For that reason I am unable to agree with the submission of counsel for the appellant that the parties were not given the opportunity to demonstrate to court any of the features on the land and that the Tribunal did not record its observations at the locus in quo. The original trial record of proceedings taken at the locus in quo does not support that submission. Counsel for the appellant argued further that the parties were not given the opportunity to cross-examine the witnesses who showed the features indicated on the sketch map. Although the tribunal did not on its record attribute any of the features indicated on its drawing to specific witnesses, the record of proceedings of 14th June 2006 at the locus in quo indicate that both parties cross-examined Elvira Atoo, Juspina Achan and Alumai Simon who testified thereat.
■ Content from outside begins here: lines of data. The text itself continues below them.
-- ==== Sys2Proof/Machine/Ops.lean ====
section
/-!
DEFINITION. The shared operations of the streams: error banks and faults, tokens and data queues, holds and
cycle bounds, issuing and completing, entering the user-level handler and returning from it, transfers of control.
-/
namespace Sys2Proof.Machine

/- Streams and FIFOs. -/

def engOfNum (n : Nat) : Eng := match n with | 0 => .s | 1 => .v | 2 => .m | _ => .k

/-- other(from, k): the other three engines in ascending order (03 ".sync"). -/
def otherEng (e k : Nat) : Nat := if k < e then k else k + 1

/-- The FIFO from engine `o` to engine `e`. -/
def fifoTo (o e : Nat) : Nat := 3 * o + (if e < o then e else e - 1)

/-- The engine a FIFO runs from, and the one it runs to. -/
def fifoFrom (f : Nat) : Nat := f / 3
def fifoDest (f : Nat) : Nat := otherEng (f / 3) (f % 3)

/-- The token-set entry that a tk field selects in its stream's table (06 R118, R119). -/
def Core.tokenSet (c : Core) (e : Eng) (tk : BitVec 3) : BitVec 8 :=
  (Tbl.get 0 c.tks (engNum e)).extractLsb' (8 * tk.toNat) 8

/-- The FIFOs an entry pops and those it pushes (03 R56). -/
def fifosPopped (e : Eng) (t : BitVec 8) : List Nat :=
  ((List.range 3).filter (fun k => t.getLsbD k)).map (fun k => fifoTo (otherEng (engNum e) k) (engNum e))
def fifosPushed (e : Eng) (t : BitVec 8) : List Nat :=
  ((List.range 3).filter (fun k => t.getLsbD (3 + k))).map (fun k => 3 * engNum e + k)

/-- The depth of a FIFO: SLIP resets to 64 and holds 1 to 64 (06 R119). -/
def Core.depth (c : Core) (f : Nat) : Nat := Tbl.get 64 c.slip f
def Core.fifo (c : Core) (f : Nat) : List Token := Tbl.get [] c.tokens f
/-- Whether a FIFO holds a token that was present before this cycle (06 R118). -/
def Core.hasToken (c : Core) (f : Nat) : Bool := decide (Tbl.get 0 c.cyc.fresh f < (c.fifo f).length)
/-- Tokens present plus places reserved (06 R118). -/
def Core.occupancy (c : Core) (f : Nat) : Nat := (c.fifo f).length + Tbl.get 0 c.reserved f

/-- The union of two rising lists of command numbers. -/
def unionPath (a b : Token) : Token := b.foldl (fun acc w => insWord w acc) a

/-- Pops one token from a FIFO; the stream is then reached by what reached the token (06 R118, R132). -/
def Core.popToken (e : Eng) (c : Core) (f : Nat) : Core :=
  match c.fifo f with
  | [] => c
  | t :: ts =>
    let st := c.stream e
    { c with tokens := Tbl.set [] c.tokens f ts, cyc := { c.cyc with freed := Tbl.set 0 c.cyc.freed f (Tbl.get 0 c.cyc.freed f + 1) } }.setStream e { st with path := unionPath st.path t }

/-- Reserves one place in a FIFO (06 R118). -/
def Core.reserve (c : Core) (f : Nat) : Core :=
  { c with reserved := Tbl.set 0 c.reserved f (Tbl.get 0 c.reserved f + 1) }

/-- Turns a reserved place into a token (06 R118). -/
def Core.deliver (path : Token) (c : Core) (f : Nat) : Core :=
  { c with reserved := Tbl.set 0 c.reserved f (Tbl.get 0 c.reserved f - 1),
           tokens := Tbl.set [] c.tokens f (c.fifo f ++ [path]),
           cyc := { c.cyc with fresh := Tbl.set 0 c.cyc.fresh f (Tbl.get 0 c.cyc.fresh f + 1) } }

/-- Delivers the tokens of an instruction's reserved places when it completes. -/
def Core.deliverAll (path : Token) (fs : List Nat) (c : Core) : Core := fs.foldl (Core.deliver path) c

/-- Releases the reserved places of an instruction that does not complete (06 R118). -/
def Core.releaseAll (fs : List Nat) (c : Core) : Core :=
  fs.foldl (fun c f => { c with reserved := Tbl.set 0 c.reserved f (Tbl.get 0 c.reserved f - 1) }) c

/- Data queues: AQ 0, SQ 1, VQ 2, MQ 3, BV 4, BM 5, BK 6 (06 R120). -/

def queueDepth (q : Nat) : Nat := match q with | 0 | 1 | 2 => 32 | 3 => 16 | _ => 64
/-- The cycles from a push to the earliest pop. -/
def queueDelay (q : Nat) : Nat := match q with | 1 | 2 | 3 => 1 | _ => 5
def queueFrom (q : Nat) : Nat := match q with | 2 => 1 | 3 => 2 | _ => 0
def queueDest (q : Nat) : Nat := match q with | 0 | 6 => 3 | 1 | 4 => 1 | 5 => 2 | _ => 0
/-- The queues whose entries the checker compares (06 R131). -/
def queueChecked (q : Nat) : Bool := decide (q = 0) || decide (4 ≤ q)

def Core.queue (c : Core) (q : Nat) : List QEntry := Tbl.get [] c.queues q
def Core.setQueue (c : Core) (q : Nat) (l : List QEntry) : Core := { c with queues := Tbl.set [] c.queues q l }

/-- Whether an access of kind `k` writes. -/
def AccKind.writes : AccKind → Bool
  | .load => false
  | .mark | .fence => false
  | _ => true

/-- Whether a load queue's access delivers a register. -/
def AccKind.loads : AccKind → Bool
  | .load | .amo _ | .cas => true
  | _ => false

/-- Every part of an access has left over the fabric, and answers are awaited. -/
def Access.away (a : Access) : Bool :=
  a.begun && a.pieces.isEmpty && !a.out.isEmpty && a.out.all (fun p => decide (qSpc p.qa = 4))

/-- A store that is away: it is performed for the classes of this module, since only F and H wait for its response
(18 R350). -/
def Access.storeAway (a : Access) : Bool := a.away && decide (a.kind = .store)

/-- Whether an access of stream `e` numbered below `ord` is not yet performed; `far`: with respect to F and H too (15 R318,
R323, R324, 18 R350). -/
def accPending (s : State) (g : Nat) (e : Eng) (far : Bool) (ord : Nat) : Bool :=
  let c := s.core g
  (c.loads e ++ c.stores e).any (fun a => decide (a.ord < ord) && (far || !a.storeAway))
    || s.wFlight.any (fun w => decide (w.g = g) && decide (w.e = e))

/-- Whether a store or atomic of stream `e` numbered below `ord` is not yet performed with respect to E (15 R323). -/
def storePending (s : State) (g : Nat) (e : Eng) (ord : Nat) : Bool :=
  ((s.core g).stores e).any (fun a => decide (a.ord < ord) && !a.storeAway)
    || s.wFlight.any (fun w => decide (w.g = g) && decide (w.e = e))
There is nothing to suggest that the features were shown to the Tribunal by persons other than the parties and the three witnesses who are on record as having been present at the locus in quo. This argument too is not supported by the material on the record.

 

However, upon further examination of the record of appeal, it is evident that during the visit to the locus in quo, the Tribunal permitted persons who had not testified in court, to testify during the locus in quo proceedings. The testimony of Elvira Atoo, Juspina Achan and Alumai Simon was admitted and recorded yet they had not testified in court. This was a procedural defect by the Tribunal. In cases where the High Court forms the opinion that a defect in procedure resulted in a failure of justice, it is empowered to direct a retrial but from the nature of this power, it should be exercised with great care and caution. An order of a retrial should not be made where for example due to the lapse of such a long period of time, it is no longer possible to conduct a fair trial due to loss of evidence, witnesses or such other similar adverse occurrence.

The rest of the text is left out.